Die gesellschaftliche Wahrnehmung von Mann und Frau, sie unterscheidet sich freilich auch im letzten Lebensabschnitt stark. Die Ausstellung illustriert diesen Unterschied, zum Beispiel, wenn Oskar Kokoschkas Porträt des Malers Carl Moll gleich neben dem computerbearbeiteten Selbstporträt von Martha Wilson hängt. Hier der bürgerliche Gentleman, dort der unmenschlich-faltenfreie Mädchen-Avatar. Während der potente alte Mann gesellschaftlich seit jeher eine gewisse Stellung innehat, ist gerade das weibliche Ideal bestimmt vom Jungsein:

"Und was schön ist, dass in den 70er-Jahren die feministische Avantgarde sehr offensiv und konfrontativ mit diesem Thema umgeht und mit Witz und Ironie den Jugendkult auf die Schippe nimmt."

Pina Bausch zum Beispiel lässt Frauen und Männer ab 65 in Abendgarderobe ausgelassen tanzen. Als weibliche Vorbilder für reife, selbstbewusste Körperverbundenheit treten Vivien Westwood und Helen Mirren in Fotografien von Jürgen Teller in Erscheinung.

"Gerade Vivien Westwood lebt das ja offensiv und konfrontativ vor: Dass sie sich in fortgeschrittenem Alter nicht in die gesellschaftlich vorgesehene Ecke der asexuellen Großmutter zurückzieht, sondern visualisiert, dass Frauen auch jenseits der 60 eine erotische Ausstrahlung haben können."

Parallelen zur Kindheit

In ruhigeren Arbeiten, wie Eric Fischls "Zerbrechlichkeit als ein Moment der Selbstreflektion" oder Karin Macks "Slow Time", tritt das entschleunigte Rentnerleben als Gegenentwurf zum kapitalistischen Turbo - "immer mehr, immer weiter" - hervor. Hier wird deutlich, was wir vom Alter lernen können: nämlich Gelassenheit, Nächstenliebe und Glücklichsein im Moment.
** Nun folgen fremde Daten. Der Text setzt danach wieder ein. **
-- ==== Sys2Proof/Laws/Mem.lean ====
section
/-! SUPPORT. Device memory: what its operations count and what they leave of each byte. -/

namespace Sys2Proof.Machine
open Sys2Proof

/-- A state after another in which only controllers have counted: the counters, and the corrections that lane groups remember. -/
structure MemCounted (s z : State) : Prop where
  frame : z = { s with counters := z.counters, mem := { s.mem with lgs := z.mem.lgs } }
  lanes : ∀ k, { kget LaneGroup.clean z.mem.lgs k with window := [] } = { kget LaneGroup.clean s.mem.lgs k with window := [] }

theorem MemCounted.refl (s : State) : MemCounted s s := ⟨rfl, fun _ => rfl⟩

theorem MemCounted.trans {a b c : State} (h : MemCounted a b) (k : MemCounted b c) : MemCounted a c := by
  refine ⟨?_, fun j => (k.lanes j).trans (h.lanes j)⟩
  have hk := k.frame
  rw [h.frame] at hk
  rw [hk]

theorem MemCounted.foldl {α : Type} (f : State → α → State) (h : ∀ s a, MemCounted s (f s a)) (l : List α) (s : State) :
    MemCounted s (l.foldl f s) := by
  induction l generalizing s with
  | nil => exact .refl s
  | cons a r ih => rw [List.foldl_cons]; exact (h s a).trans (ih _)

theorem State.inc_counted (o n : Nat) (s : State) : MemCounted s (s.inc o n) := by
  unfold State.inc; split <;> exact ⟨rfl, fun _ => rfl⟩

theorem State.incBytes_counted (o n : Nat) (s : State) : MemCounted s (s.incBytes o n) := by
  unfold State.incBytes; split <;> exact ⟨rfl, fun _ => rfl⟩

theorem State.countStack_counted (b : Nat) (l : List Nat) (s : State) : MemCounted s (s.countStack b l) :=
  MemCounted.foldl _ (fun s _ => State.incBytes_counted _ _ s) _ _

theorem State.incStk_counted (b n g : Nat) (s : State) : MemCounted s (s.incStk b n g) := State.inc_counted _ _ _

theorem State.corrected_counted (g pin : Nat) (s : State) : MemCounted s (s.corrected g pin) := by
  unfold State.corrected; dsimp only
  have h := (State.incStk_counted 0x070400 1 g s).trans
    (State.inc_counted (0x071000 + 0x80 * stackOf (32 * g) + 4 * lgOf (32 * g)) 1 (s.incStk 0x070400 1 g))
  revert h
  generalize State.inc (0x071000 + 0x80 * stackOf (32 * g) + 4 * lgOf (32 * g)) 1 (s.incStk 0x070400 1 g) = y
  intro h
  refine h.trans ⟨rfl, fun k => ?_⟩
  unfold State.modLg
  by_cases hk : k = 32 * stackOf (32 * g) + lgOf (32 * g)
  · subst hk
    rw [show kget LaneGroup.clean _ _ = _ from kget_kset_same _ _ _ _]
    rfl
  · rw [show kget LaneGroup.clean _ k = _ from kget_kset_other _ _ hk _]

theorem State.readCode_counted (g : Nat) (s : State) : MemCounted s (s.readCode g) := by
  unfold State.readCode
  split
  · exact State.incStk_counted _ _ _ _
  · split
    · exact State.incStk_counted _ _ _ _
    · exact MemCounted.foldl _ (fun s p => State.corrected_counted g p s) _ _

/-- A read gives the bytes there, and only counts. -/
theorem State.memRead_counted (l : List Nat) (s : State) :
    (s.memRead l).1 = l.map s.memByte ∧ MemCounted s (s.memRead l).2 :=
  ⟨rfl, (State.countStack_counted _ _ _).trans (MemCounted.foldl _ (fun s g => State.readCode_counted g s) _ _)⟩

theorem State.countWrite_counted (l : List Nat) (s : State) : MemCounted s (s.countWrite l) := by
  unfold State.countWrite; dsimp only
  refine ((State.countStack_counted _ _ _).trans (State.countStack_counted _ _ _)).trans (MemCounted.foldl _ (fun s g => ?_) _ _)
  refine MemCounted.trans (b := (if s.mem.poison.contains g then s.incStk 0x070404 1 g else s)) ?_ ?_
  · split
    · exact State.incStk_counted _ _ _ _
    · exact .refl s
  · exact (State.readCode_counted _ _).trans (State.incStk_counted _ _ _ _)

theorem MemCounted.errsAt {s z : State} (h : MemCounted s z) (g : Nat) : z.errsAt g = s.errsAt g := by
  unfold State.errsAt; rw [h.frame]

theorem MemCounted.codeAt {s z : State} (h : MemCounted s z) (g : Nat) : z.codeAt g = s.codeAt g := by
  have hl := h.lanes (32 * stackOf (32 * g) + lgOf (32 * g))
  have ha : (z.lgAt g).eraseA = (s.lgAt g).eraseA := by have := congrArg LaneGroup.eraseA hl; exact this
  have hb : (z.lgAt g).eraseB = (s.lgAt g).eraseB := by have := congrArg LaneGroup.eraseB hl; exact this
  unfold State.codeAt
  rw [h.errsAt, ha, hb]

theorem MemCounted.memByte {s z : State} (h : MemCounted s z) (a : Nat) : z.memByte a = s.memByte a := by
  have hb : z.mem.bytes = s.mem.bytes := by rw [h.frame]
  unfold State.memByte State.wrongByte
  rw [h.codeAt, h.errsAt, hb]

theorem MemCounted.badCode {s z : State} (h : MemCounted s z) (g : Nat) : z.badCode g = s.badCode g := by
  have hp : z.mem.poison = s.mem.poison := by rw [h.frame]
  unfold State.badCode
  rw [h.codeAt, hp]

theorem MemCounted.mends {s z : State} (h : MemCounted s z) (l : List Nat) : z.mends l = s.mends l := by
  unfold State.mends
  simp only [h.badCode, h.errsAt, h.memByte]

/-- A granule in which nothing reads wrong gives its bytes as they are held. -/
theorem State.memByte_right {s : State} {a : Nat} (h : s.errsAt (a / 32) = []) : s.memByte a = kget 0#8 s.mem.bytes a := by
  have hr : symbolByte (rsResidue [] []) (a % 32) = 0#8 := by
    unfold rsResidue symbolByte; simp [kget, kfind?]
  unfold State.memByte State.wrongByte State.codeAt
  rw [h]
  show kget 0#8 s.mem.bytes a ^^^ symbolByte (rsResidue [] []) (a % 32) = _
  rw [hr]; simp

/-- A write changes counters, what lane groups remember, bytes of the granules that it names, and what reads wrong or is poison
there; nothing else. -/
theorem State.memWrite_frame (l : List (Nat × Byte)) (s : State) :
    ∃ y, MemCounted s y ∧ s.memWrite l = { y with mem := { y.mem with
      bytes := setBytes (setBytes s.mem.bytes (s.mends (partGranules ((s.liveWrites l).map (·.1))))) (s.keptWrites l)
      wrong := (s.mem.wrong.filter (fun e => !(partGranules ((s.liveWrites l).map (·.1))).contains e.1 || s.badCode e.1)).filter
        (fun e => !(wholeGranules ((s.liveWrites l).map (·.1))).contains e.1)
      poison := s.mem.poison.filter (fun g => !(wholeGranules ((s.liveWrites l).map (·.1))).contains g) } } := by
  refine ⟨s.countWrite ((s.liveWrites l).map (·.1)), State.countWrite_counted _ _, ?_⟩
  have h := State.countWrite_counted ((s.liveWrites l).map (·.1)) s
  unfold State.memWrite State.mended
  dsimp only
  have hb : (s.countWrite ((s.liveWrites l).map (·.1))).mem.bytes = s.mem.bytes := by rw [h.frame]
  have hw : (s.countWrite ((s.liveWrites l).map (·.1))).mem.wrong = s.mem.wrong := by rw [h.frame]
  have hp : (s.countWrite ((s.liveWrites l).map (·.1))).mem.poison = s.mem.poison := by rw [h.frame]
  simp only [h.mends, hb, hw, hp, h.badCode]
"Das ist eine Parallele zur Kindheit. Kinder können sich komplett im Moment verlieren. Kinder kennen keine Vergangenheit und keine Zukunft, Kinder sind stark im Hier und Jetzt. Und das ist auch einer der Gründe, wieso alte Menschen sich oft so gut mit Kindern verstehen."

Als Hommage an das Alter spart die Ausstellung manchen kritischen und gesellschaftspolitischen Aspekt aus: Bei der Bundestagswahl haben zum Beispiel mehrheitlich ältere Menschen AfD gewählt, in Österreich FPÖ oder in England für den Brexit gestimmt. Letztlich ist aber gerade das die Stärke der Schau - dass sie sich eindeutig positioniert, dass sie sich auf Körperlichkeit und Individualität konzentriert - und Stellung bezieht: für das Altern, für den Tabubruch, für Bilder, Vorbilder abseits des Mainstreams.